Collected data entries:
Segment Open
/-! ### Tables, hot rows and the Reedbed -/

/-- A decay step that is due halves every counter of its engine, and changes no hot row while a Sluice drains. An epoch advances
where fewer than four are live and sends its listing to the four dies; a die applies the oldest listing sent to it; drained
slots are freed; SKETCH_CTL.CLEAR empties the counters; a Hummock area takes a write only where R178 lets it. -/
def Obligations.HotRowsFollowEpochs : Prop :=
  (∀ (k : Nat) (s : State), s.sound = true → k < 12 → stackAsleep s k = false → (s.culv k).decayAt + 25000 ≤ s.tick →
    ∃ t, exec (.decayStep k) s = .next t ∧ (t.culv k).sketch = halveSketch (s.culv k).sketch
      ∧ (t.culv k).decayAt = (s.culv k).decayAt + 25000 ∧ (∀ j, j ≠ k → t.culv j = s.culv j) ∧ t.disp = s.disp
      ∧ (quiescing s = true → (t.culv k).hot = (s.culv k).hot ∧ t.mem = s.mem))
  ∧ (∀ (k table : Nat) (s : State) (c : HotChange), s.sound = true → k < 12 →
    (s.culv k).changes.find? (·.table == table) = some c →
    (4 ≤ (s.culv k).liveCount table → exec (.epochAdvance k table) s = .next s)
    ∧ ((s.culv k).liveCount table < 4 → ∃ t, exec (.epochAdvance k table) s = .next t
      ∧ (t.culv k).epochOf table = ((s.culv k).epochOf table + 1) % 65536
      ∧ (t.culv k).changes = (s.culv k).changes.eraseP (·.table == table)
      ∧ (∀ d, d < 4 → ∃ l, (d, l) ∈ t.tables.epochMsgs ∧ l.home = k ∧ l.table = table
        ∧ l.epoch = ((s.culv k).epochOf table + 1) % 65536)
      ∧ t.tables.epochMsgs.length = s.tables.epochMsgs.length + 4 ∧ t.mem = s.mem ∧ t.disp = s.disp))
  ∧ (∀ (die d : Nat) (l : Listing) (s : State), s.sound = true → die < 4 → s.tables.epochMsgs.find? (·.1 == die) = some (d, l) →
    ∃ t, exec (.epoch die) s = .next t ∧ listingOf t die l.home l.table = some l
      ∧ t.tables.epochMsgs = s.tables.epochMsgs.eraseP (·.1 == die) ∧ t.mem = s.mem ∧ t.disp = s.disp)
  ∧ (∀ (k table : Nat) (s : State) (l : Leaving), s.sound = true → k < 12 →
    (s.culv k).leaving.find? (fun l => l.table == table && l.version.isNone) = some l →
    (epochDrained s k table l.epoch = false → exec (.replicaSlotFree k table) s = .next s)
    ∧ (epochDrained s k table l.epoch = true →
      ∃ t, exec (.replicaSlotFree k table) s = .next t ∧ l ∉ (t.culv k).leaving ∧ t.disp = s.disp ∧ t.fuses = s.fuses))
  ∧ (∀ (who : Agent) (k : Nat) (v : Word) (s : State), s.sound = true → k < 12 → pageEn s (pgCulv k) = true →
    (regGate s who (pgCulv k + 0x4E0) = .through → bit v 63 = true →
      ∃ t, exec (.sketchClear who k v) s = .next t ∧ (t.culv k).sketch = [] ∧ (∀ j, j ≠ k → t.culv j = s.culv j)
        ∧ t = { s with tables := t.tables, resp := .done })
    ∧ (regGate s who (pgCulv k + 0x488) = .through →
      (hummockTakes s k false v = true → ∃ t, exec (.hummockHbmWrite who k v) s = .next t ∧ t.mem = s.mem ∧ t.tables = s.tables
        ∧ t.reg (pgCulv k + 0x488) = wd (fld v 47 32 * 2 ^ 32 + fld v 15 0))
      ∧ (hummockTakes s k false v = false → exec (.hummockHbmWrite who k v) s = .next { s with resp := .done }))
    ∧ (regGate s who (pgCulv k + 0x490) = .through →
      (hummockTakes s k true v = true → ∃ t, exec (.hummockFenWrite who k v) s = .next t ∧ t.mem = s.mem ∧ t.tables = s.tables
        ∧ t.reg (pgCulv k + 0x490) = wd (fld v 42 32 * 2 ^ 32 + fld v 12 0))
      ∧ (hummockTakes s k true v = false → exec (.hummockFenWrite who k v) s = .next { s with resp := .done })))

/-- An engine's next command leaves its queue and its response is on its way; it changes no memory where the engine makes no hot
row. A free reservation of a table goes to the first stage that waits; the stage that holds it may finish once the target base is
free; and a version whose last pin is gone and whose epochs have drained is no longer to be drained. -/
def Obligations.WindowsAndTableSwitches : Prop :=
  (∀ (k : Nat) (s : State) (w : Window), s.sound = true → k < 12 →
    nextWindow (s.culv k) (s.rfld (pgCulv k + 0x440) 3 0) = some w →
    ∃ t, exec (.culvertWindow k) s = .next t ∧ (t.culv k).back = (s.culv k).back ++ [w]
      ∧ (t.culv k).queue.length + (t.culv k).held.length + 1 = (s.culv k).queue.length + (s.culv k).held.length
      ∧ OthersKept s t w.stream ∧ t.fuses = s.fuses ∧ (s.clean = true → hotEn s k = false → t.mem = s.mem))
  ∧ (∀ (table : Nat) (s : State) (e : TableEnt) (w : Nat × Nat × Nat), s.sound = true → s.table? table = some e →
    firstWaiter (switchWaiters s table) = some w →
    (e.reserved = none → ∃ t, exec (.switchReservation table) s = .next t
      ∧ t.table? table = some { e with reserved := some (w.2.1, w.2.2) } ∧ t.disp = s.disp ∧ t.mem = s.mem)
    ∧ (e.reserved ≠ none → exec (.switchReservation table) s = .next s))
  ∧ (∀ (table : Nat) (s : State) (e : TableEnt) (w : Nat × Nat), s.sound = true → s.table? table = some e → e.reserved = some w →
    (targetFree s e w = false → exec (.switchTargetReady table) s = .next s)
    ∧ (targetFree s e w = true → ∃ t, exec (.switchTargetReady table) s = .next t ∧ t.tables = s.tables ∧ t.mem = s.mem
      ∧ ∀ b, t.batch? w.1 w.2 = some b → ∀ r ∈ b.runs, stOp (stageRec s w.1 r.ix) = 0x0203 → switchTable s w.1 r.ix = table →
        r.arrived = true))
  ∧ (∀ (table : Nat) (s : State) (e : TableEnt) (d : Drain), s.sound = true → s.table? table = some e →
    e.drains.find? (fun d => pinCount s table (· == d.version) none == 0) = some d →
    (∀ k, k < 12 → ∀ l ∈ (s.culv k).leaving, l.table = table → l.version = some d.version → epochDrained s k table l.epoch = true) →
    ∃ t f, exec (.versionDrain table) s = .next t ∧ t.table? table = some f ∧ f.drains = e.drains.filter (· != d)
      ∧ f.switch = e.switch ∧ t.disp = s.disp ∧ t.fuses = s.fuses)

/-- The key whose turn it is leaves the queue with its verdict: a miss where no entry matches it, and the result and index of the
one entry that does. A scrub pass makes every entry equal to its shadow, but for one being updated and one whose shadow cannot be
read; a spare that has been filled holds the shadow's entries; and an update that has been verified stands in the shadow. HBM and
Fen contents do not change. -/
def Obligations.ReedbedSearchesScrubsAndSpares : Prop :=
  (∀ (d : Nat) (decay : List RbDecay) (errs : List LineErr) (s : State) (k : RbKey) (run : StageRun),
    s.sound = true → d < 4 → (keyTurns (s.reed d)).head? = some k → (s.die d).power = .active →
    s.run? k.stream k.batch k.stage = some run →
    let r := stageRec s k.stream k.stage
    let key := keyUnits r (SetRec.of ((stageTabs s k.stream k.stage).getD 0 [])).width run.ins k.key
    let cs := candidates (s.reed d).bank (fieldN r 56 4) key
    ∃ t v, exec (.searchKey d decay errs) s = .next t ∧ (t.reed d).keys = (s.reed d).keys.filter (· != k)
      ∧ t.run? k.stream k.batch k.stage = some v ∧ k.key ∉ v.keys ∧ OthersKept s t k.stream ∧ t.mem = s.mem
      ∧ (decay = [] → cs = [] → v.verdicts = (k.key, [0, 0, 0]) :: run.verdicts)
      ∧ (∀ c, decay = [] → errs = [] → cs = [c] → (∀ p ∈ (s.reed d).bad, p.1 ≠ c.1) →
          keyMatches (entryAt (s.reed d).shadow c.1) key = true →
          v.verdicts = (k.key, [1, (entryAt (s.reed d).shadow c.1).result, c.1, c.1]) :: run.verdicts))
  ∧ (∀ (d : Nat) (decay : List RbDecay) (s : State), s.sound = true → d < 4 → (s.die d).power = .active →
    s.rfld (pgReed d + 0x478) 8 8 ≠ 0 → (s.reed d).scrubAt + s.rfld (pgReed d + 0x478) 7 0 * 25000 ≤ s.tick →
    ∃ t, exec (.reedbedScrub d decay) s = .next t ∧ (t.reed d).scrubAt = s.tick ∧ (t.reed d).shadow = (s.reed d).shadow
      ∧ t.mem = s.mem ∧ t.disp = s.disp
      ∧ ((s.reed d).updates = [] → ∀ j, (∀ p ∈ (s.reed d).bad, p.1 ≠ j) →
        (entryAt (t.reed d).bank j).full 4 = (entryAt (t.reed d).shadow j).full 4))
  ∧ (∀ (who : Agent) (d : Nat) (v : Word) (s : State), s.sound = true → d < 4 → regGate s who (pgReed d + 0x428) = .through →
    pageEn s (pgReed d) = true → (s.reed d).copying = none →
    (who ≠ .mc → ∃ t, exec (.bankSpare who d v) s = .next t ∧ t.reeds = s.reeds ∧ t.fuses = s.fuses ∧ t.mem = s.mem)
    ∧ (who = .mc → fld v 5 0 < 32 → s.fuses.repair.reedFree.getD d [] ≠ [] → poolUsed s.fuses d < poolSize d →
      ∃ t, exec (.bankSpare who d v) s = .next t ∧ poolUsed t.fuses d = poolUsed s.fuses d + 1
        ∧ (bankInSet s d (fld v 5 0) = true →
          (t.reed d).copying = some (fld v 5 0, (s.fuses.repair.reedMap.getD d []).getD (fld v 5 0) 0))
        ∧ (bankInSet s d (fld v 5 0) = false → t.reeds = s.reeds)
        ∧ t.reg (pgReed d + 0x428) = wd (fld v 5 0) ∧ t.mem = s.mem))
  ∧ (∀ (d b old : Nat) (s : State), s.sound = true → d < 4 → (s.reed d).copying = some (b, old) →
    (quiescing s = true → exec (.bankSpareFillEnd d) s = .next s)
    ∧ (quiescing s = false → (s.reed d).updates = [] → ∃ t, exec (.bankSpareFillEnd d) s = .next t ∧ (t.reed d).copying = none
      ∧ t = { s with reeds := t.reeds }
      ∧ ∀ j, entryAt (t.reed d).bank j = if bankOfIx j = b then entryAt (s.reed d).shadow j else entryAt (s.reed d).bank j))
  ∧ (∀ (d : Nat) (s : State) (u : RbUpdate) (rest : List RbUpdate) (e : RuleSet), s.sound = true → s.clean = true → d < 4 →
    (s.reed d).updates = u :: rest → (s.die d).power = .active → s.set? u.set_ = some e →
    let q := SetRec.of e.record
    let j := updateIx q u.bytes
    ∃ t, exec (.updateVerifyDrain d) s = .next t ∧ (t.reed d).updates = rest ∧ t.mem = s.mem
      ∧ entryAt (t.reed d).shadow j
          = if fieldN u.bytes 0 1 = 0 then updatedEntry q u.bytes else { entryAt (s.reed d).shadow j with valid := false })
Segment Closed
- Problem details
Print again the lines of the entries above that fall between the line holding "s = .next s))" and the line holding "f.switch = e.switch", inclusive, exactly as they stand.

- Written answer
    ∧ (e.reserved ≠ none → exec (.switchReservation table) s = .next s))
  ∧ (∀ (table : Nat) (s : State) (e : TableEnt) (w : Nat × Nat), s.sound = true → s.table? table = some e → e.reserved = some w →
    (targetFree s e w = false → exec (.switchTargetReady table) s = .next s)
    ∧ (targetFree s e w = true → ∃ t, exec (.switchTargetReady table) s = .next t ∧ t.tables = s.tables ∧ t.mem = s.mem
      ∧ ∀ b, t.batch? w.1 w.2 = some b → ∀ r ∈ b.runs, stOp (stageRec s w.1 r.ix) = 0x0203 → switchTable s w.1 r.ix = table →
        r.arrived = true))
  ∧ (∀ (table : Nat) (s : State) (e : TableEnt) (d : Drain), s.sound = true → s.table? table = some e →
    e.drains.find? (fun d => pinCount s table (· == d.version) none == 0) = some d →
    (∀ k, k < 12 → ∀ l ∈ (s.culv k).leaving, l.table = table → l.version = some d.version → epochDrained s k table l.epoch = true) →
    ∃ t f, exec (.versionDrain table) s = .next t ∧ t.table? table = some f ∧ f.drains = e.drains.filter (· != d)
      ∧ f.switch = e.switch ∧ t.disp = s.disp ∧ t.fuses = s.fuses)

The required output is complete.